**What is needed:** Could you write out every entry exactly as it stands?

**Available data:**

/-- NEIGHBOUR_SOLICITATION (R51). -/
def execNeighbourSolicitation (t : Nat) (port : Fin 128) (f : EthIn) (s : State) :
    Host.Outcome State Fault Refusal :=
  act t (onlyIf (ingressUp port) fun x =>
    resolve port f (nsTarget f.bytes) (par .ingressIp6 port 0 x)
      (nsReply f.bytes (par .ingressMac port 0 x)) x) s

/-! ### Closing blocks -/

/-- R72: the deadline of a slot's block. -/
def deadline (p : Plan) (v : Slot) : Nat := v.openAt + p.arrival + p.closeWait

/-- BLOCK_DEADLINE (R72). -/
def execBlockDeadline (t : Nat) (d : Fin 4) (i : Fin 16) (s : State) :
    Host.Outcome State Fault Refusal :=
  act t (fun x =>
    let v := (die d x).slot i
    match planOf v.epoch x with
    | none => x
    | some p =>
      if v.state = .open ∧ deadline p v ≤ x.time.now then closeSlot d i p x else x) s

/-- CORNER_TURN_CLOSE_WAIT (R67): the wait since the first frame of chunk k + 1 is over. -/
def execCornerTurnCloseWait (t : Nat) (chunk : Nat) (s : State) : Host.Outcome State Fault Refusal :=
  act t (fun x =>
    match x.data.ctSeen.find? (fun y => y.2.1 == chunk + 1) with
    | none => x
    | some (e, _, at_) =>
      match planOf e x with
      | none => x
      | some p =>
        if ctClosed p chunk x ∨ x.time.now < at_ + p.closeWait then x
        else
          match ctFind p chunk x with
          | some _ => ctClose p chunk x
          | none =>
            match ctNew p chunk x with
            | some y => ctClose p chunk y
            | none => x) s

/-- Free an area whose last block has been moved. -/
def ctAdvance (i : Nat) (a : CtArea) (p : Plan) (s : State) : State :=
  let a' := { a with moved := a.moved + 1 }
  if p.c ≤ a'.moved then { s with data := { s.data with ct := s.data.ct.eraseIdx i } }
  else { s with data := { s.data with ct := s.data.ct.set i a' } }

/-- The closed area with the lowest chunk. -/
def ctOldest (s : State) : Option Nat :=
  ((List.range s.data.ct.length).foldl (fun (b : Option (Nat × Nat × Nat)) i =>
    match s.data.ct[i]? with
    | none => b
    | some a =>
      if !a.closed then b
      else match b with
        | none => some (i, a.epoch, a.chunk)
        | some (j, e, k) => if a.epoch < e ∨ (a.epoch = e ∧ a.chunk < k) then some (i, a.epoch, a.chunk)
                            else some (j, e, k)) none).map (·.1)

/-- CORNER_TURN_MOVE (R64, R70, R72, R200): the next block of the oldest closed chunk moves into a
culvert slot and closes; a block that finds no slot waits. -/
def execCornerTurnMove (t : Nat) (s : State) : Host.Outcome State Fault Refusal :=
  act t (fun x =>
    match ctOldest x with
    | none => x
    | some i =>
      match x.data.ct[i]? with
      | none => x
      | some a =>
        match planOf a.epoch x with
        | none => { x with data := { x.data with ct := x.data.ct.eraseIdx i } }
        | some p =>
          let b := p.block a.chunk a.moved
          let d := b % 4
          if p.skips a.chunk a.moved then ctAdvance i a p x
          else if (die d x).stopped then
            ctAdvance i a p (ledgerDue d 0 p.epoch (p.blockChan b) a.chunk x)
          else
            match admitBlock p b d x with
            | (.noSlot, _) => x
            | (.late, y) => ctAdvance i a p y
            | (.slot k, y) =>
              let lo := a.moved * p.blockSubs
              let subs := (sortAsc (a.subs.filter fun k => decide (lo ≤ k) && decide (k < lo + p.blockSubs))).map
                fun k => (k - lo, match ctDpa p a.area k y with
                  | some dpa => cellsRead dpa (128 * p.beta) y
                  | none => List.replicate (128 * p.beta) 0)
              let y1 := subs.foldl (fun u w => writeSub p d k w.1 w.2 u) y
              closeSlot d k p (ctAdvance i a p y1)) s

**Response to the exercise:**
/-- NEIGHBOUR_SOLICITATION (R51). -/
def execNeighbourSolicitation (t : Nat) (port : Fin 128) (f : EthIn) (s : State) :
    Host.Outcome State Fault Refusal :=
  act t (onlyIf (ingressUp port) fun x =>
    resolve port f (nsTarget f.bytes) (par .ingressIp6 port 0 x)
      (nsReply f.bytes (par .ingressMac port 0 x)) x) s

/-! ### Closing blocks -/

/-- R72: the deadline of a slot's block. -/
def deadline (p : Plan) (v : Slot) : Nat := v.openAt + p.arrival + p.closeWait

/-- BLOCK_DEADLINE (R72). -/
def execBlockDeadline (t : Nat) (d : Fin 4) (i : Fin 16) (s : State) :
    Host.Outcome State Fault Refusal :=
  act t (fun x =>
    let v := (die d x).slot i
    match planOf v.epoch x with
    | none => x
    | some p =>
      if v.state = .open ∧ deadline p v ≤ x.time.now then closeSlot d i p x else x) s

/-- CORNER_TURN_CLOSE_WAIT (R67): the wait since the first frame of chunk k + 1 is over. -/
def execCornerTurnCloseWait (t : Nat) (chunk : Nat) (s : State) : Host.Outcome State Fault Refusal :=
  act t (fun x =>
    match x.data.ctSeen.find? (fun y => y.2.1 == chunk + 1) with
    | none => x
    | some (e, _, at_) =>
      match planOf e x with
      | none => x
      | some p =>
        if ctClosed p chunk x ∨ x.time.now < at_ + p.closeWait then x
        else
          match ctFind p chunk x with
          | some _ => ctClose p chunk x
          | none =>
            match ctNew p chunk x with
            | some y => ctClose p chunk y
            | none => x) s

/-- Free an area whose last block has been moved. -/
def ctAdvance (i : Nat) (a : CtArea) (p : Plan) (s : State) : State :=
  let a' := { a with moved := a.moved + 1 }
  if p.c ≤ a'.moved then { s with data := { s.data with ct := s.data.ct.eraseIdx i } }
  else { s with data := { s.data with ct := s.data.ct.set i a' } }

/-- The closed area with the lowest chunk. -/
def ctOldest (s : State) : Option Nat :=
  ((List.range s.data.ct.length).foldl (fun (b : Option (Nat × Nat × Nat)) i =>
    match s.data.ct[i]? with
    | none => b
    | some a =>
      if !a.closed then b
      else match b with
        | none => some (i, a.epoch, a.chunk)
        | some (j, e, k) => if a.epoch < e ∨ (a.epoch = e ∧ a.chunk < k) then some (i, a.epoch, a.chunk)
                            else some (j, e, k)) none).map (·.1)

/-- CORNER_TURN_MOVE (R64, R70, R72, R200): the next block of the oldest closed chunk moves into a
culvert slot and closes; a block that finds no slot waits. -/
def execCornerTurnMove (t : Nat) (s : State) : Host.Outcome State Fault Refusal :=
  act t (fun x =>
    match ctOldest x with
    | none => x
    | some i =>
      match x.data.ct[i]? with
      | none => x
      | some a =>
        match planOf a.epoch x with
        | none => { x with data := { x.data with ct := x.data.ct.eraseIdx i } }
        | some p =>
          let b := p.block a.chunk a.moved
          let d := b % 4
          if p.skips a.chunk a.moved then ctAdvance i a p x
          else if (die d x).stopped then
            ctAdvance i a p (ledgerDue d 0 p.epoch (p.blockChan b) a.chunk x)
          else
            match admitBlock p b d x with
            | (.noSlot, _) => x
            | (.late, y) => ctAdvance i a p y
            | (.slot k, y) =>
              let lo := a.moved * p.blockSubs
              let subs := (sortAsc (a.subs.filter fun k => decide (lo ≤ k) && decide (k < lo + p.blockSubs))).map
                fun k => (k - lo, match ctDpa p a.area k y with
                  | some dpa => cellsRead dpa (128 * p.beta) y
                  | none => List.replicate (128 * p.beta) 0)
              let y1 := subs.foldl (fun u w => writeSub p d k w.1 w.2 u) y
              closeSlot d k p (ctAdvance i a p y1)) s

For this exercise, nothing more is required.